Information shown Block Start

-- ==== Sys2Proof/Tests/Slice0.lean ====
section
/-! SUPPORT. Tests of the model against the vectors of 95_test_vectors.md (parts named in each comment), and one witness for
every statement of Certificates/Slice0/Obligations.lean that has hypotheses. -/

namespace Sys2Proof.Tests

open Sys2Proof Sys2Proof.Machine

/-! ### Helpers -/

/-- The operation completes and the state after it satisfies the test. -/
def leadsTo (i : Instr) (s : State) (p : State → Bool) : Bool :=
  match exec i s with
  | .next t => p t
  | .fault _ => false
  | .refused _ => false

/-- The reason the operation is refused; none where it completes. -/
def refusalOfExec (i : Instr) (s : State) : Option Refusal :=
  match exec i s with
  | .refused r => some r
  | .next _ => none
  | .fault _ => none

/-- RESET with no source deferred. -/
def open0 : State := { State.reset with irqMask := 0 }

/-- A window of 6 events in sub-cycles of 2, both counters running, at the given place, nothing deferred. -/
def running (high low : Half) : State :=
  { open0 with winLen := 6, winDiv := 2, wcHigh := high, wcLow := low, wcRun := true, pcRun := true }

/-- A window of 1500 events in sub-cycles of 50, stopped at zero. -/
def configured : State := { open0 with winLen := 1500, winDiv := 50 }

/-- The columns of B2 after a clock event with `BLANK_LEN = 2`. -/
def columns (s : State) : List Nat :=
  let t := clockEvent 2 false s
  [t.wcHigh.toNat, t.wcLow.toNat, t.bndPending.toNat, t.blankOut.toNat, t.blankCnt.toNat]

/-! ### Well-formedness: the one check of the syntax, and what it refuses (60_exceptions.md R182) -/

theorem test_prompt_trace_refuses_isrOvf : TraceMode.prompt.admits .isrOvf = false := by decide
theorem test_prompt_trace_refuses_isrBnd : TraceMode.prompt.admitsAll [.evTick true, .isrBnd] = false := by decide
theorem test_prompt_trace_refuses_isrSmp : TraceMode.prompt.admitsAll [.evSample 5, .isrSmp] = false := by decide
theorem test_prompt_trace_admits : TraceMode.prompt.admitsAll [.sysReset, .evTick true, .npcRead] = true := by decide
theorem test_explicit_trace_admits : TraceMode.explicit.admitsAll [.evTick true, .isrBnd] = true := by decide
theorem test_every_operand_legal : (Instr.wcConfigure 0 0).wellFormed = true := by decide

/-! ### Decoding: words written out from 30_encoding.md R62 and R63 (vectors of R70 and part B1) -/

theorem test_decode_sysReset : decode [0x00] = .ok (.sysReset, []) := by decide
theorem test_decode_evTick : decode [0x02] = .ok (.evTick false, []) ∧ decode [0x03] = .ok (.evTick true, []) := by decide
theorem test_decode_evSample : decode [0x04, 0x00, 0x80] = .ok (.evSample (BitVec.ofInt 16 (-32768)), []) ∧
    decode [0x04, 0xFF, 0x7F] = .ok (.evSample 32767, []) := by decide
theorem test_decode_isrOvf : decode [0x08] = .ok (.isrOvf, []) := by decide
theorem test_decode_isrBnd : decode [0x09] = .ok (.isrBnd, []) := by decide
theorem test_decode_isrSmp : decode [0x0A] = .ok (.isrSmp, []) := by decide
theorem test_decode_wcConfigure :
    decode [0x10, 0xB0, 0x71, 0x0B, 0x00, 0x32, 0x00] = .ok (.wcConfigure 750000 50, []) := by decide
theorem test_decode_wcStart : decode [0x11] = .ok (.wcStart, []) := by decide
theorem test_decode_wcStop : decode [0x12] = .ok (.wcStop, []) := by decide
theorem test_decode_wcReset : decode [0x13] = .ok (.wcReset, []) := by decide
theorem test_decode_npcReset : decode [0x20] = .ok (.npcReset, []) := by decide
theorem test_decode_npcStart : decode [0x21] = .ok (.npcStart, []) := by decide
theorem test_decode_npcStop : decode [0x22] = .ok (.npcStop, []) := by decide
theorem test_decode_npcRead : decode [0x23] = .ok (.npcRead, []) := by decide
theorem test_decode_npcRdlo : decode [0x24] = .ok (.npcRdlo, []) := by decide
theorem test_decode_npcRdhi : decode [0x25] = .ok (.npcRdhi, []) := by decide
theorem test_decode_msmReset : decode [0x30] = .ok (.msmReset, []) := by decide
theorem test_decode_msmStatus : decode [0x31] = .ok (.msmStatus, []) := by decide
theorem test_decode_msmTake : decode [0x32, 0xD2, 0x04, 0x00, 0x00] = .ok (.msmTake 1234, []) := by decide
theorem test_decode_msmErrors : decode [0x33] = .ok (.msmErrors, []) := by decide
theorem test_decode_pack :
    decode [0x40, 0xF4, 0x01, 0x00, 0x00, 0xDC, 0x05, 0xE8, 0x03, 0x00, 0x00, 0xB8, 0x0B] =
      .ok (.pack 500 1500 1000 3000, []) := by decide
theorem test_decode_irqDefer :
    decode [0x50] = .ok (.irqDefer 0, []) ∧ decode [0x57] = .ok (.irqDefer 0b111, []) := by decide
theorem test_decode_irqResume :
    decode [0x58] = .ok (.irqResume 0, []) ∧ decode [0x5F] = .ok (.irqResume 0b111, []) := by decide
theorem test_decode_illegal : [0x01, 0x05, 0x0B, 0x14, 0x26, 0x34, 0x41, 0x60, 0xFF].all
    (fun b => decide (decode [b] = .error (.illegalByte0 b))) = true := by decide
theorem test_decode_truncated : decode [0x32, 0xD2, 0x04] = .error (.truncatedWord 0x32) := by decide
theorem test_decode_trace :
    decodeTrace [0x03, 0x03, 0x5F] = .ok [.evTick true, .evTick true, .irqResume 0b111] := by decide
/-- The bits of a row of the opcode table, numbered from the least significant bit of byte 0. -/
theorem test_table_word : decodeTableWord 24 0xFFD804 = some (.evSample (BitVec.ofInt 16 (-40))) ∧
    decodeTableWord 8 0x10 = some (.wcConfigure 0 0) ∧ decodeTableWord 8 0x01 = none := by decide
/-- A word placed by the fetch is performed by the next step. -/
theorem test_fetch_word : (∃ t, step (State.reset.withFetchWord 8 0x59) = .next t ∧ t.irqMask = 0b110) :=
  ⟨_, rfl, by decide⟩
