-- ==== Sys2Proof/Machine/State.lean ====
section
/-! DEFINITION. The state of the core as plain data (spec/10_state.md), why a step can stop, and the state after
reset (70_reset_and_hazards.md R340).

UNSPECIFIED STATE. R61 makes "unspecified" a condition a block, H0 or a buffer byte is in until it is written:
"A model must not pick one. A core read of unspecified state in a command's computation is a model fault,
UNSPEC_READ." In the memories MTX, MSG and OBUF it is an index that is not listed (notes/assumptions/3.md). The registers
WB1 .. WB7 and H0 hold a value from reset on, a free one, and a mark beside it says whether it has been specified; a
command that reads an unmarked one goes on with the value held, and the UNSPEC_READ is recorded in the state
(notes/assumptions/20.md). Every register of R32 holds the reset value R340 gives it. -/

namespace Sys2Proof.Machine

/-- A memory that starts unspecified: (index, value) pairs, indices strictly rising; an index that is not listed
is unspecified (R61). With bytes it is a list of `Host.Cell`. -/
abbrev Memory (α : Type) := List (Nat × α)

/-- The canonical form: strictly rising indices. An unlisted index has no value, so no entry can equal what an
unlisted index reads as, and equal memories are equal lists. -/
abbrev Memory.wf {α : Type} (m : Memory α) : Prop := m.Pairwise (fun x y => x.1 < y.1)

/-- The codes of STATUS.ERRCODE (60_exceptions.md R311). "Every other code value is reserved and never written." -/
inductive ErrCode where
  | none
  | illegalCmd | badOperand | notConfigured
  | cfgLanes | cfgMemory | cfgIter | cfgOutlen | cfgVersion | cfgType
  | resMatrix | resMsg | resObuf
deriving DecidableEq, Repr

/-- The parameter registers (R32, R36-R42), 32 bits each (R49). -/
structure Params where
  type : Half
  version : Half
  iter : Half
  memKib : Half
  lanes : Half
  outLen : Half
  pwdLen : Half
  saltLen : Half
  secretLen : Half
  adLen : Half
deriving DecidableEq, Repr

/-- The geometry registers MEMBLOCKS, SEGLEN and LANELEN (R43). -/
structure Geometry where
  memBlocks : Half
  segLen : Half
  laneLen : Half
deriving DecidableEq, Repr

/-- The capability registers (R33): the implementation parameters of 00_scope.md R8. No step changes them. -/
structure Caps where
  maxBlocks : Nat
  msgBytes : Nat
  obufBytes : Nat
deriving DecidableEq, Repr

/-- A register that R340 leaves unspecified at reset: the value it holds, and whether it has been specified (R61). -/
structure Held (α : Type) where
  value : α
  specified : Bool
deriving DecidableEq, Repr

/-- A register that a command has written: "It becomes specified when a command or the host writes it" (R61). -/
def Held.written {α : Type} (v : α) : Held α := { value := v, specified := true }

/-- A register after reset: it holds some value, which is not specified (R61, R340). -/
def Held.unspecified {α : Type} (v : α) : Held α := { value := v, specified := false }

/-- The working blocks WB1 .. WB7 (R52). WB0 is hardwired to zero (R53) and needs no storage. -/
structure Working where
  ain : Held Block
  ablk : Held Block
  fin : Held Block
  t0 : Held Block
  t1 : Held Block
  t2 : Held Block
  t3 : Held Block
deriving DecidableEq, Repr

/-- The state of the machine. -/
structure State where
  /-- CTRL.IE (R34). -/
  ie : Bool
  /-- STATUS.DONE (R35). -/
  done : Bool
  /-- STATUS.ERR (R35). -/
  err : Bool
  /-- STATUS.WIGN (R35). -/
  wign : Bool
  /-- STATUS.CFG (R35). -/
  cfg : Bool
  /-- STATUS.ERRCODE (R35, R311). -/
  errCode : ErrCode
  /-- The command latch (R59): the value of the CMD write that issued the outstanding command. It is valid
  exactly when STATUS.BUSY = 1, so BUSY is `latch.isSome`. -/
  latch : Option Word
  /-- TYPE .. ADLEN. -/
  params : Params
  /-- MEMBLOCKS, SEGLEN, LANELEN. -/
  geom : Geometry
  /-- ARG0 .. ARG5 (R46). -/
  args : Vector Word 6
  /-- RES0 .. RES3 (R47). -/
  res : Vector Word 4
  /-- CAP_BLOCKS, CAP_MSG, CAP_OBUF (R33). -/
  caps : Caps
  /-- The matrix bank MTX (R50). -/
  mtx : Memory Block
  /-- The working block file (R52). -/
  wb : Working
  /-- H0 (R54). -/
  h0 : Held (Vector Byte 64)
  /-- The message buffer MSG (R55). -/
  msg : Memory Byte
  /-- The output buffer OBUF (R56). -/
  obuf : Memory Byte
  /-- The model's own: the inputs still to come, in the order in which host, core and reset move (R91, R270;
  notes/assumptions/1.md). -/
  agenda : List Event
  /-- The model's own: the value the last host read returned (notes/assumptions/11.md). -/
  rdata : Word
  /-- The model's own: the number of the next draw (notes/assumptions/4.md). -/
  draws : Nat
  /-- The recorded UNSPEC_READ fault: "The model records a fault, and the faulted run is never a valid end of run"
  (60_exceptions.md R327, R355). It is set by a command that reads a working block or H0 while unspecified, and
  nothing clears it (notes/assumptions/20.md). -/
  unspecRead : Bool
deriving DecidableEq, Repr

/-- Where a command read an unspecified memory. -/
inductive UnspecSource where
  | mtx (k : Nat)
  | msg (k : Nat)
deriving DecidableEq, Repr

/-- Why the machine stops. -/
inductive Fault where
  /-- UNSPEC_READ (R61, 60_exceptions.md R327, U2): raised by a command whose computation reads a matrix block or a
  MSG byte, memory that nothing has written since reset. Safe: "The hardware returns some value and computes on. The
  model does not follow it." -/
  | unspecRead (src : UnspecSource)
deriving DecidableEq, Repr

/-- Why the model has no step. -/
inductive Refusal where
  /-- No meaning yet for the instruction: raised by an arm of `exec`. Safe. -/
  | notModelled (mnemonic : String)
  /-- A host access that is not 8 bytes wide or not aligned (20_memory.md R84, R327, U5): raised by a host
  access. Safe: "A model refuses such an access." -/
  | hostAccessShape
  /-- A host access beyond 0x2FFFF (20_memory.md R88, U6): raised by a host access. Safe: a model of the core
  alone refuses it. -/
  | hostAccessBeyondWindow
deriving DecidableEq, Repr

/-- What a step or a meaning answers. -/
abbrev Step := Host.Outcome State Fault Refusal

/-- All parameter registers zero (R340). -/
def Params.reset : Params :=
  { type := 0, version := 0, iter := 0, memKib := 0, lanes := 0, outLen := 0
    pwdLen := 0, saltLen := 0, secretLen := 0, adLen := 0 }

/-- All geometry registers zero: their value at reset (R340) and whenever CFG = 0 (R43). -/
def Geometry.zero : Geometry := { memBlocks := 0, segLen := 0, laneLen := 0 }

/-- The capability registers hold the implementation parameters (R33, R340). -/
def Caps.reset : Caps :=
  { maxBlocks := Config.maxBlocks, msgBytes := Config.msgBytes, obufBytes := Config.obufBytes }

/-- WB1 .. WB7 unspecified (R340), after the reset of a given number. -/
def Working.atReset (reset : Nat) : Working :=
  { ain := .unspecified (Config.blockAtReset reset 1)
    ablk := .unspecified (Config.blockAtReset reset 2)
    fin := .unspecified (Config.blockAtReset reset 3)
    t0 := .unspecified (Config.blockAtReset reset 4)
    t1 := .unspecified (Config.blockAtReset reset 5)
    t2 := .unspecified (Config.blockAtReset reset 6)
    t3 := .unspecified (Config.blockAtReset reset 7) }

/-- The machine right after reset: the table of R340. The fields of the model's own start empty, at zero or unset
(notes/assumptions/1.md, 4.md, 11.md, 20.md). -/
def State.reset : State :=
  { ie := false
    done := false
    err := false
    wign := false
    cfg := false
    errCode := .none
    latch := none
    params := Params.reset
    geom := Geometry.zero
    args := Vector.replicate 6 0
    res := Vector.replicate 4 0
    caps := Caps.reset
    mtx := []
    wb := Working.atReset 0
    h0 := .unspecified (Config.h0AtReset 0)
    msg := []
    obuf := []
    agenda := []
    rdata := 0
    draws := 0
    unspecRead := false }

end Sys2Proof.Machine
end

Information shown Block End

*Task brief*
Your answer should be the lines above that contain the word "none", copied out.

*Your solution*
/-- The reason the operation is refused; none where it completes. -/
  | .next _ => none
  | .fault _ => none
    decodeTableWord 8 0x10 = some (.wcConfigure 0 0) ∧ decodeTableWord 8 0x01 = none := by decide
  | none
    errCode := .none
    latch := none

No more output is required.